Brief. Of all the lines below, output only those starting at the one with "def NoticeAt (bs" and ending at the one with "field bs i 1 = 1", both ends included, exactly as written.

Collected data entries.
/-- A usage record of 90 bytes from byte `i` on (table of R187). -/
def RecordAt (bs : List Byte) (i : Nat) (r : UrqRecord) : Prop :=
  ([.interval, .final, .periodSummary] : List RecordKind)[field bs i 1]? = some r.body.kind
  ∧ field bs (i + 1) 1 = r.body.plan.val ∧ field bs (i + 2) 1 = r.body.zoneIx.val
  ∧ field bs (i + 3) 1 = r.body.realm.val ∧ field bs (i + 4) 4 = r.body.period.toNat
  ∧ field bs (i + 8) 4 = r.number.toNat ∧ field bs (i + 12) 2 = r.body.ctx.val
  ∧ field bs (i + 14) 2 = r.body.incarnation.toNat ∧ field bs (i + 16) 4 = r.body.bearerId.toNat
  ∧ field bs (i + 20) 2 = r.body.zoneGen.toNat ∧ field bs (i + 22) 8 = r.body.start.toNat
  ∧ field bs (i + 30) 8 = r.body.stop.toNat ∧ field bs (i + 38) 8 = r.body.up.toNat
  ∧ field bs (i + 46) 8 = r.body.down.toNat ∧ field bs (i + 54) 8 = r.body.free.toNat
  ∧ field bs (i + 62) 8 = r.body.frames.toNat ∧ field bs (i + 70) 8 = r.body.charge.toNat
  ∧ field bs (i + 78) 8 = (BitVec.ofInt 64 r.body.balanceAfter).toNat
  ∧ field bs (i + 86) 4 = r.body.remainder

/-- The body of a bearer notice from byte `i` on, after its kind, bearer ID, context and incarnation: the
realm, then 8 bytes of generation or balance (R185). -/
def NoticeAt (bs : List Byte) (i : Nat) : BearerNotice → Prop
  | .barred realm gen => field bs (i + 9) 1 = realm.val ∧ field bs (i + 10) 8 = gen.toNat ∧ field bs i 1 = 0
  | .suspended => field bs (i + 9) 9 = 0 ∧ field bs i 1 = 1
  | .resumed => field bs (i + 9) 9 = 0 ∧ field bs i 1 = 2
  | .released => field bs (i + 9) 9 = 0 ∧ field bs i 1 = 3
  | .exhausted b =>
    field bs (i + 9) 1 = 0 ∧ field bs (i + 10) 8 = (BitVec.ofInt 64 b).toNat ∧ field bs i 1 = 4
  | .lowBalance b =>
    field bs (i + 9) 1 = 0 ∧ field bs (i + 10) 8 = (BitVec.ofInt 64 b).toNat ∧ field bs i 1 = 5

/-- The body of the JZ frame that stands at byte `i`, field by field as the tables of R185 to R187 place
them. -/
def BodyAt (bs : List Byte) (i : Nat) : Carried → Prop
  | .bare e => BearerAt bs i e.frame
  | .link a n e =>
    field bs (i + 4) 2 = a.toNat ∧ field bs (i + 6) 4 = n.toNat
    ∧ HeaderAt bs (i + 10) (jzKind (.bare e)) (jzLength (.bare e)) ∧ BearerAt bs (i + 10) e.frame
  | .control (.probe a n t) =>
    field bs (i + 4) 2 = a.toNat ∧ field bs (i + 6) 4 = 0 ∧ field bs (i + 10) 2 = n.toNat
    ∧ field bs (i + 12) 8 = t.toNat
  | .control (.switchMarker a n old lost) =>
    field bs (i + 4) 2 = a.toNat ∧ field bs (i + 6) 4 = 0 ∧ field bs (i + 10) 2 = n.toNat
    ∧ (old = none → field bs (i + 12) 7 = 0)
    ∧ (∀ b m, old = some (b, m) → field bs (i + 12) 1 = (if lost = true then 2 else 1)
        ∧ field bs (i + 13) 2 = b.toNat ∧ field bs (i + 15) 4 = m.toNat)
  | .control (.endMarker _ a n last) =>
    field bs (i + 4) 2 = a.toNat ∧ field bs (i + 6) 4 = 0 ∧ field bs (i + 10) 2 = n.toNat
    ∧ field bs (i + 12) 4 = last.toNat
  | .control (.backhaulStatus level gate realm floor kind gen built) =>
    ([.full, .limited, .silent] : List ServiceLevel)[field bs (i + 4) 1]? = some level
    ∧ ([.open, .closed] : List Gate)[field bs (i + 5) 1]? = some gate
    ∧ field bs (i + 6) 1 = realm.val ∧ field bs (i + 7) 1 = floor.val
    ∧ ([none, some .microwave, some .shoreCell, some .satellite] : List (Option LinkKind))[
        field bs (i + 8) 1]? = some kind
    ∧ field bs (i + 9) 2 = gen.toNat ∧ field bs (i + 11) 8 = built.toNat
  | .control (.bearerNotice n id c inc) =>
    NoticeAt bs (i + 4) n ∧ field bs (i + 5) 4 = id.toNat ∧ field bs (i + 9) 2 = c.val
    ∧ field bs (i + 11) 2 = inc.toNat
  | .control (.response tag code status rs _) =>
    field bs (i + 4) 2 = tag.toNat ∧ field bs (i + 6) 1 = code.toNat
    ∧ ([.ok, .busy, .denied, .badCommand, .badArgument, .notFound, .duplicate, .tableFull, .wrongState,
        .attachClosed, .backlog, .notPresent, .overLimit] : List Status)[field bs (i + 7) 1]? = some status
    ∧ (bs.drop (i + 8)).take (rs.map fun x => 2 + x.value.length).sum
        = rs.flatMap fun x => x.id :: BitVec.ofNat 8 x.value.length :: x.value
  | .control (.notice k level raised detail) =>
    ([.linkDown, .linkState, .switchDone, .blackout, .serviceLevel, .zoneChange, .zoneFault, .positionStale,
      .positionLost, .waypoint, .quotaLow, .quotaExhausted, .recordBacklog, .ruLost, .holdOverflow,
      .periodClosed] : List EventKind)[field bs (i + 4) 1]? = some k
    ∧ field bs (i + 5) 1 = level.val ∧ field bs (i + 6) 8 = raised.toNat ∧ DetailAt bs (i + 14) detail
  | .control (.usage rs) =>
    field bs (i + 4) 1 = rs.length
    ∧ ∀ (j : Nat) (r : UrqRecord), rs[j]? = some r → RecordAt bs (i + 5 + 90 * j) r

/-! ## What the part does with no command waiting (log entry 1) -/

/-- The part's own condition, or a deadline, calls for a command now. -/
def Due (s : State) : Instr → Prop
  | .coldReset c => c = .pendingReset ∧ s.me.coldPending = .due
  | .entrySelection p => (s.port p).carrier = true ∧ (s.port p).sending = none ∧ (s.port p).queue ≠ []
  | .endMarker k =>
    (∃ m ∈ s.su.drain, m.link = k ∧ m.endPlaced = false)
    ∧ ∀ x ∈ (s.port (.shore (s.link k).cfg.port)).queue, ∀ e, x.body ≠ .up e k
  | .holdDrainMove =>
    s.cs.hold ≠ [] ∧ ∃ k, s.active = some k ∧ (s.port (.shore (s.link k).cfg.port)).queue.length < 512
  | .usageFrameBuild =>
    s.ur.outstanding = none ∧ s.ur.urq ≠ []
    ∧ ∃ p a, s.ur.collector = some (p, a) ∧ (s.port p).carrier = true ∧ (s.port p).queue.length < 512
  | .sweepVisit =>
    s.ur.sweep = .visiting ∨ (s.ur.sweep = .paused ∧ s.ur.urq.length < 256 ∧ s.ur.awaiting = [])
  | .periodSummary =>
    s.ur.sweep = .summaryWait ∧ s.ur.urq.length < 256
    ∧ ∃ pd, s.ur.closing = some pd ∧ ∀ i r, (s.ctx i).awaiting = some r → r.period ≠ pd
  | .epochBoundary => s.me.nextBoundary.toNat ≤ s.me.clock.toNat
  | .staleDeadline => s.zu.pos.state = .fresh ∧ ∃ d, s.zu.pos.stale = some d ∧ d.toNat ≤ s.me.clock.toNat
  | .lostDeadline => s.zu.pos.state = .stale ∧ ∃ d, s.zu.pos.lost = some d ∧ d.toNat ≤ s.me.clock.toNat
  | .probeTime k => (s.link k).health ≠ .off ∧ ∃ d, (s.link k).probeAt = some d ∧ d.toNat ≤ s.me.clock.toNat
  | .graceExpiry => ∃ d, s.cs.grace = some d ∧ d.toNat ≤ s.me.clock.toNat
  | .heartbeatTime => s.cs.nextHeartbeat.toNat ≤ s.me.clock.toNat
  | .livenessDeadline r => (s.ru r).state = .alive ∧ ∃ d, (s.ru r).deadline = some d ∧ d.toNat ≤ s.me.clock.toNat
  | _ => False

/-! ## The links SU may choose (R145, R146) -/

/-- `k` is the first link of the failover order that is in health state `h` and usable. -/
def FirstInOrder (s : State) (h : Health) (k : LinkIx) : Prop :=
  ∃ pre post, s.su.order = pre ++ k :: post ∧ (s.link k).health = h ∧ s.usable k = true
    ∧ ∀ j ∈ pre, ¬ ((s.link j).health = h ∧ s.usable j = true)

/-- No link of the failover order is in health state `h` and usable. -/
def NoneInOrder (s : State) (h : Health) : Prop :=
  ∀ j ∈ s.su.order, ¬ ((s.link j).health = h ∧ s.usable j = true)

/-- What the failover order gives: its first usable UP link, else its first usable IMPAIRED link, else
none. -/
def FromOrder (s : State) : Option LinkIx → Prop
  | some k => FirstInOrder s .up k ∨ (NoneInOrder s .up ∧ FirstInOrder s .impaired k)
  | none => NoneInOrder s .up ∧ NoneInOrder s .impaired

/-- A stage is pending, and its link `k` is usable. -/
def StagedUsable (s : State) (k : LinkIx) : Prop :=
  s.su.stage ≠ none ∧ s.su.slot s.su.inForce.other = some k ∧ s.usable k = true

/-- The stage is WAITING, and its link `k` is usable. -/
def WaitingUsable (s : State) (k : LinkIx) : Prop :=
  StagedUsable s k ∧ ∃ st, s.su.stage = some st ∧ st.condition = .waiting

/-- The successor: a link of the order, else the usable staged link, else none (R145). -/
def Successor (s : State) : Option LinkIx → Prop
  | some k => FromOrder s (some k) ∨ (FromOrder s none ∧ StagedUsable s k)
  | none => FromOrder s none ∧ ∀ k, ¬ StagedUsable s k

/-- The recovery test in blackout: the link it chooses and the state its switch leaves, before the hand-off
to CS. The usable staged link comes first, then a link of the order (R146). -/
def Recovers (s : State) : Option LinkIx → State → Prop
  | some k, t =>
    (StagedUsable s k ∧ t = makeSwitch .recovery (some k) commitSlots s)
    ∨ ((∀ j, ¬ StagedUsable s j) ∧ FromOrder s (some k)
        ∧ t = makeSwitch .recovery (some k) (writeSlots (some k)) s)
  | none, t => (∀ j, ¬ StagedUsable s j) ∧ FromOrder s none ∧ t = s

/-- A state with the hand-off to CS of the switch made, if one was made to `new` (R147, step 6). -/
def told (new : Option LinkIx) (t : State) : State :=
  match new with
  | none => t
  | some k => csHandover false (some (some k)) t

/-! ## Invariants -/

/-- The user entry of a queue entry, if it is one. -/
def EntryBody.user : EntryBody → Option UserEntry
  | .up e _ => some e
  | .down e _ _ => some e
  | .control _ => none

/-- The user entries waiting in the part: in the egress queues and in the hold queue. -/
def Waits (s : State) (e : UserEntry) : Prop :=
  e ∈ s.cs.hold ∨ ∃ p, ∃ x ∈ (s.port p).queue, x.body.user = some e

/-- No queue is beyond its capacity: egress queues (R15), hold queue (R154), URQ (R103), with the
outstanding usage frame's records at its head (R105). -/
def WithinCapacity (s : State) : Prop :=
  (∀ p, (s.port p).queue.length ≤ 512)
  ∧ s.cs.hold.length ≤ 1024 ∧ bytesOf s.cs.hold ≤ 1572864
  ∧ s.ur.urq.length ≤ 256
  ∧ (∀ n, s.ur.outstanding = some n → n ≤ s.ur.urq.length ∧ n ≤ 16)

Result.
def NoticeAt (bs : List Byte) (i : Nat) : BearerNotice → Prop
  | .barred realm gen => field bs (i + 9) 1 = realm.val ∧ field bs (i + 10) 8 = gen.toNat ∧ field bs i 1 = 0
  | .suspended => field bs (i + 9) 9 = 0 ∧ field bs i 1 = 1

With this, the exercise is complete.